To copy your file to the web server, we will use an FTP client. There are many possibilities, but we'll use a program called WinSCP which is installed in the labs. Here's how you can use it to send your file to the web server at sandbox.mc.edu:
Open WinSCP from the start menu. If it's not immediately visible, click on the start menu and find it, or do a search.
When WinSCP runs, you will get the form pictured to the right (without the red numbers). Set each selection as shown. For #1, select the FTP transfer protocol. The drop-down for #2 will not appear until you select FTP in the first one. Choose the option shown: TLS Explicit encryption. For #3, sandbox.mc.edu is the name of the server where your web space will be. For #4, enter your MC login name, the same you use to read mail or use other campus on-line services. (Don't type “username,” and don't include the @mc.edu.) The password is also your regular MC password. You may enter it here, or the system will ask for it later.
Press the Login button. You may get a warning window indicating that the server's certificate is unknown. Click Yes to continue connecting. (Though if you ever see a notice like this at a commercial web site, it might be something to worry about.)
You should now see a window looking something like the one below. The left panel shows files on your computer's hard drive, and the right panel shows your folder on the server (which won't contain much initially).
You can now drag files from anywhere on your computer to your folder on the server (or back the other way). Drag your text file from step one to the server folder (right frame of the WinSCP window).
Now go the url http://sandbox.mc.edu/users. You will see a list of login names. Click on yours. You should then see the file you uploaded. Click on it.
Notice the URL in the browser stripe. This is the URL for your file, and can be used to view your file from any web browser anywhere in the world.

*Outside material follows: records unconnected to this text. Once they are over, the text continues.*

/-- Send the record fetch of a context-cache miss to the context engine (R96), once a request ticket toward it is granted (R176); a fence on the way ends the request (R181). -/
def fetchRecord (c : Ctl) (u : Units) (p : Nat) (r : Req) : Units :=
  let cl := epCluster (p / 8)
  let id := poolId 0 cl (epCore 0)
  let r := if r.fetch = 3 then r else { r with waitFrom := u.now }
  if routeRefused u cl (epCore 0) then failReq c u p r 4
  else if canTake u id r.prio && !engineRival u p r then
    let u := takeTicket u id
    let u := count u (cPort p 6)
    let u := setReq u p { r with fetch := 1 }
    sendPkt u { typ := .ctx, src := cl, dst := epCore 0, prio := r.prio, epoch := r.epoch.getD 0, pool := id, port := p, ord := r.ord, handle := hCtx r.hdr }
  else setReq u p { r with fetch := 3 }

/-- The record of the request's context is at hand in the cluster's cache; otherwise its fetch is started or it waits for a way of the set. -/
def needRecord (c : Ctl) (u : Units) (p : Nat) (r : Req) : Bool × Units :=
  let h := hCtx r.hdr
  if cached u p h then (true, touchCache u p h)
  else if r.fetch = 2 then
    match installCache u p h with
    | some u => (true, u)
    | none => (false, u)
  else if r.fetch = 1 then (false, u)
  else (false, fetchRecord c u p r)

/-- Check 2 (Table 2-5): the handle is within the variant and names an open context in the bank of an epoch. -/
def check2 (u : Units) (e : Nat) (r : Req) : Bool := hCtx r.hdr < nCtx u.v && cBits (ctxRec u e (hCtx r.hdr)) 0 2 == 1

/-- Checks 3 and 4 under the request's epoch, or the status of the first that fails. -/
def check34 (u : Units) (e : Nat) (r : Req) : Option Nat :=
  let rec' := ctxRec u e (hCtx r.hdr)
  let cmd := hCmd r.hdr
  if isLineCmd cmd && !windowCheck rec' (hLla r.hdr / 2 ^ 17) (permNeed cmd) then some 3
  else if (cmd == 1 || isWriteCmd cmd) && !keyUsable u e (cBits rec' 7 10) then some 5
  else none

/-- A request that has passed the checks takes its context's fields and its share of the outstanding-write count. -/
def enterReady (u : Units) (p e : Nat) (r : Req) : Units :=
  let rec' := ctxRec u e (hCtx r.hdr)
  setReq u p { r with phase := .ready, keySlot := cBits rec' 7 10, dur := cBits rec' 4 1, order := cBits rec' 2 2, waitFrom := u.now }

/-- Passing check 2 counts a write (R94). -/
def countWrite (u : Units) (p : Nat) (r : Req) : Units × Req :=
  if isWriteCmd (hCmd r.hdr) && !r.counted then (addShare u p (hCtx r.hdr) true, { r with counted := true }) else (u, r)

/-- The context check after the bucket on a regular port: checks 2 to 4 under the request's epoch (R99). -/
def stepCheckRegular (c : Ctl) (u : Units) (p : Nat) (r : Req) : Units :=
  let e := r.epoch.getD 0
  if hCmd r.hdr = 6 then setReq u p { r with phase := .ready, waitFrom := u.now }
  else if nCtx u.v ≤ hCtx r.hdr then failReq c u p r 2
  else
    match needRecord c u p r with
    | (false, u) => u
    | (true, u) =>
      if !check2 u e r then failReq c u p r 2
      else
        let (u, r) := countWrite u p r
        match check34 u e r with
        | some st => failReq c u p r st
        | none => enterReady u p e r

If you would like to use a different FTP client program, you might try FileZilla at http://filezilla-project.org/, which includes a Mac version. This program is also installed in the lab.
Troubleshooting: If you are not able to access your text file using your web browser, do not panic. Start by identifying what kind of problem the server is having. Check the title bar of your browser window for an error code number and a brief description of the error. Here are some tips for dealing with the more common errors:
404 Not Found Your URL specifies a file that does not exist on the server. Double-check all parts of the URL, especially the hostname, your user name, and the filename itself.

Permission Denied The server has located the file, so your URL is correct, but the files properties on the server are set such that it is not publicly readable. This shouldn't happen in our setup. (But you never know.)

Cannot Find Server or DNS Error The hostname part of the URL is probably mistyped. Recall that DNS is the system by which hostnames are converted into IP addresses. If you request a host whose name is not registered with DNS, you will get this error.

Part 4 Uploading An Image

Don't miss these last two steps!

Use an image tool to create a simple image. MS paint will work fine. Save it with a file type of either GIF, PNG or JPG. (I believe the current version of paint defaults to PNG, but check the type in the save-as menu.)
Copy this file to the server also. You should be able to see your picture in the browser. Find it the same way you found your text file.